Exercise:
In the listing below, print exactly the lines between the line holding "(∀ q : SeqId, let p := (s.seqr q).point" and the line holding "let f (o : Option", inclusive, and no more.

Records shown:
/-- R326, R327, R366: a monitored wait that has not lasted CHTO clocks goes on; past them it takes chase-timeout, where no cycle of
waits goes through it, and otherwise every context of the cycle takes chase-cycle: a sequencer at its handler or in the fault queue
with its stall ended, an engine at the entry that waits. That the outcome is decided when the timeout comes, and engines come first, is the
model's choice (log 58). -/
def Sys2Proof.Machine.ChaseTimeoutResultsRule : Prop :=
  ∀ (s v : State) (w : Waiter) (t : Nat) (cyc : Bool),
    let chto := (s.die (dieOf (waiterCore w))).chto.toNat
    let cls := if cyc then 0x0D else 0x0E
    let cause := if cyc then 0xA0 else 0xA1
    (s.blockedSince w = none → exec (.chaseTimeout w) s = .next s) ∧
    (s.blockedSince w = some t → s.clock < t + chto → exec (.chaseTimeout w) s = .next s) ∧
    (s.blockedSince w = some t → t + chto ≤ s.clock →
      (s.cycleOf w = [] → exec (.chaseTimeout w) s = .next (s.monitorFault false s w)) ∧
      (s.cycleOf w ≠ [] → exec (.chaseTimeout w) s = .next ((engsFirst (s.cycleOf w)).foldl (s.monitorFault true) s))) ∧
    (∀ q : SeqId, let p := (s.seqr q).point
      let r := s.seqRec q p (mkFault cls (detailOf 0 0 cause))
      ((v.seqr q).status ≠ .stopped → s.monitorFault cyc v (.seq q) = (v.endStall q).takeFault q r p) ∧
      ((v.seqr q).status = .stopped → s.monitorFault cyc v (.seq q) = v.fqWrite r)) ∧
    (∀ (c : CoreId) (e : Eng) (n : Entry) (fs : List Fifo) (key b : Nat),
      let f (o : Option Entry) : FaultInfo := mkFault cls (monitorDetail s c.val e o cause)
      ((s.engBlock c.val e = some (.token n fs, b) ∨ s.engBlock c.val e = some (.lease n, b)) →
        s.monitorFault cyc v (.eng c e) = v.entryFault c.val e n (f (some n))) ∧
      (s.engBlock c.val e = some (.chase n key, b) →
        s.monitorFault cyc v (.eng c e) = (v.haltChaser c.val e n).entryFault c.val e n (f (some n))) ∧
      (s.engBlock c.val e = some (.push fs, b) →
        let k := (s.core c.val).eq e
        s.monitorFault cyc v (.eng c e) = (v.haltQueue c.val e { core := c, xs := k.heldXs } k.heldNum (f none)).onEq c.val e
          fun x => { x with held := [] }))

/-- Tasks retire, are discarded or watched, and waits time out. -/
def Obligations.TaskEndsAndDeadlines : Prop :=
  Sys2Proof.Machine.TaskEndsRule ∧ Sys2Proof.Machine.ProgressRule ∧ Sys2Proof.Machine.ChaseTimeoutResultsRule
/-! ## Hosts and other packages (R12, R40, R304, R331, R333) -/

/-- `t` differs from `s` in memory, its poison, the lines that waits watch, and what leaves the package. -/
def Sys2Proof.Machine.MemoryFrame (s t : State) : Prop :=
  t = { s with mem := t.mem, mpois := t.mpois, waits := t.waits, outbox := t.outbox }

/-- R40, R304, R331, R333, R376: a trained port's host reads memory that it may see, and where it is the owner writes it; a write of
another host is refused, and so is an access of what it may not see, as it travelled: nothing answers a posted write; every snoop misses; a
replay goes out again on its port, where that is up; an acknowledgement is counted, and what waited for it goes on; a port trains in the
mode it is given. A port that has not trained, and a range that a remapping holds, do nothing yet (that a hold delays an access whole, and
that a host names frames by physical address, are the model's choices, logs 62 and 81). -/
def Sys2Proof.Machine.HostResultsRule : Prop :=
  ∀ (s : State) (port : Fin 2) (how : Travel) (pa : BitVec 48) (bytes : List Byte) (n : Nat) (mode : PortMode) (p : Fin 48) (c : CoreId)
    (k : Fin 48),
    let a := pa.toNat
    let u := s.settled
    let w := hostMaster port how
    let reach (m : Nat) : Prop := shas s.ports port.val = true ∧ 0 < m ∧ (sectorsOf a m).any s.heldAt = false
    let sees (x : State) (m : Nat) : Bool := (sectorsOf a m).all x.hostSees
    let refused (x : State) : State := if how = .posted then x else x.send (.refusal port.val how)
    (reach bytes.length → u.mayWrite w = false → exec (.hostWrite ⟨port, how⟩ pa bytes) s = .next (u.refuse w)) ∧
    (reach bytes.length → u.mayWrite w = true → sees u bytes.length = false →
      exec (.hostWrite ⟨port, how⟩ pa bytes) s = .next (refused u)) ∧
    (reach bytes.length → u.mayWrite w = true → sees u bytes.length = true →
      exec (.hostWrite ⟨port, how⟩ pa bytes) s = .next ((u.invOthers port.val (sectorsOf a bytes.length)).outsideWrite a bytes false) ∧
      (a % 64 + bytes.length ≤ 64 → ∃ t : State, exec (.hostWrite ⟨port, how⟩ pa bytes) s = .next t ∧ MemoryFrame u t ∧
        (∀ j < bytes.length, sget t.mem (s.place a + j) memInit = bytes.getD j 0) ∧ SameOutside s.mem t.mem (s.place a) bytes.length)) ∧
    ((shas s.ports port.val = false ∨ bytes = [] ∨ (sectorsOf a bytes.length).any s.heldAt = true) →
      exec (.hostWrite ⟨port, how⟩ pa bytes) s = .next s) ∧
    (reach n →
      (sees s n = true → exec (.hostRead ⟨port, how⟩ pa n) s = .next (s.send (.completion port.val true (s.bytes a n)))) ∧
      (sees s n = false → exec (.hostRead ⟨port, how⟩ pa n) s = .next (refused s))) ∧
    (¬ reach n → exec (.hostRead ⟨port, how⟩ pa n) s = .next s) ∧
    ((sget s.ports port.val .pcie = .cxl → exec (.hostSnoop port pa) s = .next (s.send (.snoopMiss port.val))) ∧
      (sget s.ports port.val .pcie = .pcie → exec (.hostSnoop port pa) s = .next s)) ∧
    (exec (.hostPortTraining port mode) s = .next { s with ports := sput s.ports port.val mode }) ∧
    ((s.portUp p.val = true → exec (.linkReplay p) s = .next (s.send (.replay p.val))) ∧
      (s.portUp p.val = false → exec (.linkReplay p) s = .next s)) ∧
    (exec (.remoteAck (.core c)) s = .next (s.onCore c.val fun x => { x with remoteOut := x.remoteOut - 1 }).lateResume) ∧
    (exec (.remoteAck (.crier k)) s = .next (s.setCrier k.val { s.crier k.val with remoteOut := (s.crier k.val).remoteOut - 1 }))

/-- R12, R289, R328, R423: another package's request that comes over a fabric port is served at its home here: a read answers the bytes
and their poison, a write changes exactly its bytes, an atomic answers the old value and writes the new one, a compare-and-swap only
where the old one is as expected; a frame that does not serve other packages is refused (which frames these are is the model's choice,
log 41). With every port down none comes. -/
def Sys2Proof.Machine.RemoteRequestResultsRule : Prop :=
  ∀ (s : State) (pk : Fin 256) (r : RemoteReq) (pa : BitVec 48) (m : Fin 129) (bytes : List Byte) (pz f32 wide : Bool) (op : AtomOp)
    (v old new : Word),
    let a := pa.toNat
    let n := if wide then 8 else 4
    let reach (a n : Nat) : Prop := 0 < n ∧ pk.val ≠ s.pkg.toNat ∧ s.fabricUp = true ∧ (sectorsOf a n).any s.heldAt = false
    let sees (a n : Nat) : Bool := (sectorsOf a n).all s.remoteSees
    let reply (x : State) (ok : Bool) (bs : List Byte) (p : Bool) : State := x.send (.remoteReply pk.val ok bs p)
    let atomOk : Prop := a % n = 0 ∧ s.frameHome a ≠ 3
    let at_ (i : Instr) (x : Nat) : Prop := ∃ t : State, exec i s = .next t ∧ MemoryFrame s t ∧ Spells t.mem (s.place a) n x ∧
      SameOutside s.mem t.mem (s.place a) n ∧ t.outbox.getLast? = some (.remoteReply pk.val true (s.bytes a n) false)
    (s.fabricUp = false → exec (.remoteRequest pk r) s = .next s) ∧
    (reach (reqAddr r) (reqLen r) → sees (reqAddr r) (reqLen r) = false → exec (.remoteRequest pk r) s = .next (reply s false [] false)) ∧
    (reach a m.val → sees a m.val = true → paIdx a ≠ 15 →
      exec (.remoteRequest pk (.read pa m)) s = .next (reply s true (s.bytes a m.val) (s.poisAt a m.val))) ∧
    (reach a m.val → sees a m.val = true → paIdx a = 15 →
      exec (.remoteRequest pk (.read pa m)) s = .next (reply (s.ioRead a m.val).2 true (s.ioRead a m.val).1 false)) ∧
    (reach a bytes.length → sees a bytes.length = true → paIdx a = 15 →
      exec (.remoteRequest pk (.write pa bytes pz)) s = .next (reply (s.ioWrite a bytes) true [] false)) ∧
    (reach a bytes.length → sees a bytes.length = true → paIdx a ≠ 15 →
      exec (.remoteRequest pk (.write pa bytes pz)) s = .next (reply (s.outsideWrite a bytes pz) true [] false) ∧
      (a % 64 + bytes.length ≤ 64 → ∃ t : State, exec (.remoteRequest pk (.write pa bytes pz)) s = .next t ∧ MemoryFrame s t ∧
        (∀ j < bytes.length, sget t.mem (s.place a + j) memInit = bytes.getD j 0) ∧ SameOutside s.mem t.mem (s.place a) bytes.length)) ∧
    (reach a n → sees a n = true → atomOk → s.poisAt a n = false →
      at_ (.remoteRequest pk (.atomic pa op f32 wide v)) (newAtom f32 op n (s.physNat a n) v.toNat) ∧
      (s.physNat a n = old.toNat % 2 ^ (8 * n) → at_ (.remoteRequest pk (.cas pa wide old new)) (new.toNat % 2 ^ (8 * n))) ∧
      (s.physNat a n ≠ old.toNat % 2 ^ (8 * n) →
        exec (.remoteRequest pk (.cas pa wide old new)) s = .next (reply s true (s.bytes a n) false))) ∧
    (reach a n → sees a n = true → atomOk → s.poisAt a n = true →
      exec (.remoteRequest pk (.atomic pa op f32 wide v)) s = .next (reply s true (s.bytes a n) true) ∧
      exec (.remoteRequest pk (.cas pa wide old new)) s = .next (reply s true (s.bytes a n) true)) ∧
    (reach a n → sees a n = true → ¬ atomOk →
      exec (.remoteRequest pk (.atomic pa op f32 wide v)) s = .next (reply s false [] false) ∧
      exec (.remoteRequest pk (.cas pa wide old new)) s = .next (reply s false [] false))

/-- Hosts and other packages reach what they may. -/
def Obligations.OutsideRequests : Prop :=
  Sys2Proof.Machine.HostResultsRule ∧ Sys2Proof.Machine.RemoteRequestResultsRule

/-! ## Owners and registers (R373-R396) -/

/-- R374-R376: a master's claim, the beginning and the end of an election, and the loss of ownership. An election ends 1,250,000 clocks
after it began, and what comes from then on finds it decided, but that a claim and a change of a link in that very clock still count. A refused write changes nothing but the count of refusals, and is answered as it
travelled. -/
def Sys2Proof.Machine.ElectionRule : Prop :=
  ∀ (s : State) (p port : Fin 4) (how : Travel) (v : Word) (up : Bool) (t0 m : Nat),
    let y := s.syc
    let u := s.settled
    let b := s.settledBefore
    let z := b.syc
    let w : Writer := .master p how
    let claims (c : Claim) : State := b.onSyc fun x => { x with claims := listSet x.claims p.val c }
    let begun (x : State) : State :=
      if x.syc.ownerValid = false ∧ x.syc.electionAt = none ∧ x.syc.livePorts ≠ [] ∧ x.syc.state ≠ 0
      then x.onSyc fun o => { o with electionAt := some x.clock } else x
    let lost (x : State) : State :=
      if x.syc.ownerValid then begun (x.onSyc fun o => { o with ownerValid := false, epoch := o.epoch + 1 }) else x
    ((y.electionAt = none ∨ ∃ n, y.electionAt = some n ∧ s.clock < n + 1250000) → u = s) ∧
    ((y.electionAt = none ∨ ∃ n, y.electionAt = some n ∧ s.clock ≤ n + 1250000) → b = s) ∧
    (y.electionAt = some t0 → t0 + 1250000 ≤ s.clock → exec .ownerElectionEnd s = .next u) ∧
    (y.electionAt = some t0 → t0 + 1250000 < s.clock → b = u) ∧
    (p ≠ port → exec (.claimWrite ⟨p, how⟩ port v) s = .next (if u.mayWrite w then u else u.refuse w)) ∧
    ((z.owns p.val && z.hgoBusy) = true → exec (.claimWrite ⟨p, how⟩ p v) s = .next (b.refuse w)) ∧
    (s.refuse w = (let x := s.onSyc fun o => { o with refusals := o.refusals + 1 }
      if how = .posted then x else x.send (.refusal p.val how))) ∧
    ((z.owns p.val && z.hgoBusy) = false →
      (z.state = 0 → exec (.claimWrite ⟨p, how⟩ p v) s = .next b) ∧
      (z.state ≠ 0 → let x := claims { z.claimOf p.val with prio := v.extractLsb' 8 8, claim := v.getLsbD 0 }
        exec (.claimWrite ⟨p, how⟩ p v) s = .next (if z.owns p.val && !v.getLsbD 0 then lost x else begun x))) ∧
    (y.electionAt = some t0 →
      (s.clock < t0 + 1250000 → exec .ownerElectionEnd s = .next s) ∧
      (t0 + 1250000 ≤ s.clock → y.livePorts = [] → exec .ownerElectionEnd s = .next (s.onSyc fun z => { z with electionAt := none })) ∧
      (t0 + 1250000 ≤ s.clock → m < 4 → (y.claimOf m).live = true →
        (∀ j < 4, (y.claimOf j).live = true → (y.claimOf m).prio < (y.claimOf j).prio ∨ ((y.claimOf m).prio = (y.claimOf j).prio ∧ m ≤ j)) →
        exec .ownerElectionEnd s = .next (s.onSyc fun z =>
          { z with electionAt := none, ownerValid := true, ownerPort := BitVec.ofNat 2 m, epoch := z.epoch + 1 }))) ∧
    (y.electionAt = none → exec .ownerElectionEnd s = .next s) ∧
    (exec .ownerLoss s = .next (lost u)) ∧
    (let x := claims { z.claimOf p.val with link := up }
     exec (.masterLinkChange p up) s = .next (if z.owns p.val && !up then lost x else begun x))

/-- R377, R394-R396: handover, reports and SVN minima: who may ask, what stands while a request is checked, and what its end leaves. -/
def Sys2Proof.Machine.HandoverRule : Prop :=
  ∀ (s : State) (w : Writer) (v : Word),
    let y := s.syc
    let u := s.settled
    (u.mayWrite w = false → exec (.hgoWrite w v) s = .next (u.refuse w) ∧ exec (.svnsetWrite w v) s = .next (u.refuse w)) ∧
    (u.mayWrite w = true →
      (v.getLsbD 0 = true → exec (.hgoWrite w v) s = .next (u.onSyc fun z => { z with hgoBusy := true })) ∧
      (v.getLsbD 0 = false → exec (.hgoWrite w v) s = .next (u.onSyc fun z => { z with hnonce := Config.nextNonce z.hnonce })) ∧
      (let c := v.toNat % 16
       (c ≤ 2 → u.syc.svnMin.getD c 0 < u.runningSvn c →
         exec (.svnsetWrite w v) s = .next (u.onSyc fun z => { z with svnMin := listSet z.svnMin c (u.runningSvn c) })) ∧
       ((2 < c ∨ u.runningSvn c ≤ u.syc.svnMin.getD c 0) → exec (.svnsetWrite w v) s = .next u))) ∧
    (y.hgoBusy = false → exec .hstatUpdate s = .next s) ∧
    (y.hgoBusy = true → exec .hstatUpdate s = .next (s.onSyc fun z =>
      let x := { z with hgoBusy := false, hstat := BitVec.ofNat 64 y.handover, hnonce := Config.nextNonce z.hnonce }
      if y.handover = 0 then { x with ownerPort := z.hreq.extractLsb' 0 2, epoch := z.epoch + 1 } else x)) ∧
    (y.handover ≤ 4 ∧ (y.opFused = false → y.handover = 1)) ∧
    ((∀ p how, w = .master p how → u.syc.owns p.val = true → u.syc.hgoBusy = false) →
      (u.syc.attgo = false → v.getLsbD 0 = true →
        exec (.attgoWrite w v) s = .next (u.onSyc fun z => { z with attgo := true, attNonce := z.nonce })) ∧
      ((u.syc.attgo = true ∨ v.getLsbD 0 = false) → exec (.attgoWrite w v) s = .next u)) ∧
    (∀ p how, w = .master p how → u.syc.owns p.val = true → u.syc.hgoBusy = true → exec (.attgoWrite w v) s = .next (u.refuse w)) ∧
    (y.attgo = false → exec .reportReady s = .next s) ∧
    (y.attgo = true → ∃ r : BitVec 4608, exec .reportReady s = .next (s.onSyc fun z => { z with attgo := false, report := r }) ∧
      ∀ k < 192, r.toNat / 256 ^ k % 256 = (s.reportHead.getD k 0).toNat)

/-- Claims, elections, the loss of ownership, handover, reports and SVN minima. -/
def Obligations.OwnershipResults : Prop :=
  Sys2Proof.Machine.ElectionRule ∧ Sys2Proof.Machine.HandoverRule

Answer section:
    (∀ q : SeqId, let p := (s.seqr q).point
      let r := s.seqRec q p (mkFault cls (detailOf 0 0 cause))
      ((v.seqr q).status ≠ .stopped → s.monitorFault cyc v (.seq q) = (v.endStall q).takeFault q r p) ∧
      ((v.seqr q).status = .stopped → s.monitorFault cyc v (.seq q) = v.fqWrite r)) ∧
    (∀ (c : CoreId) (e : Eng) (n : Entry) (fs : List Fifo) (key b : Nat),
      let f (o : Option Entry) : FaultInfo := mkFault cls (monitorDetail s c.val e o cause)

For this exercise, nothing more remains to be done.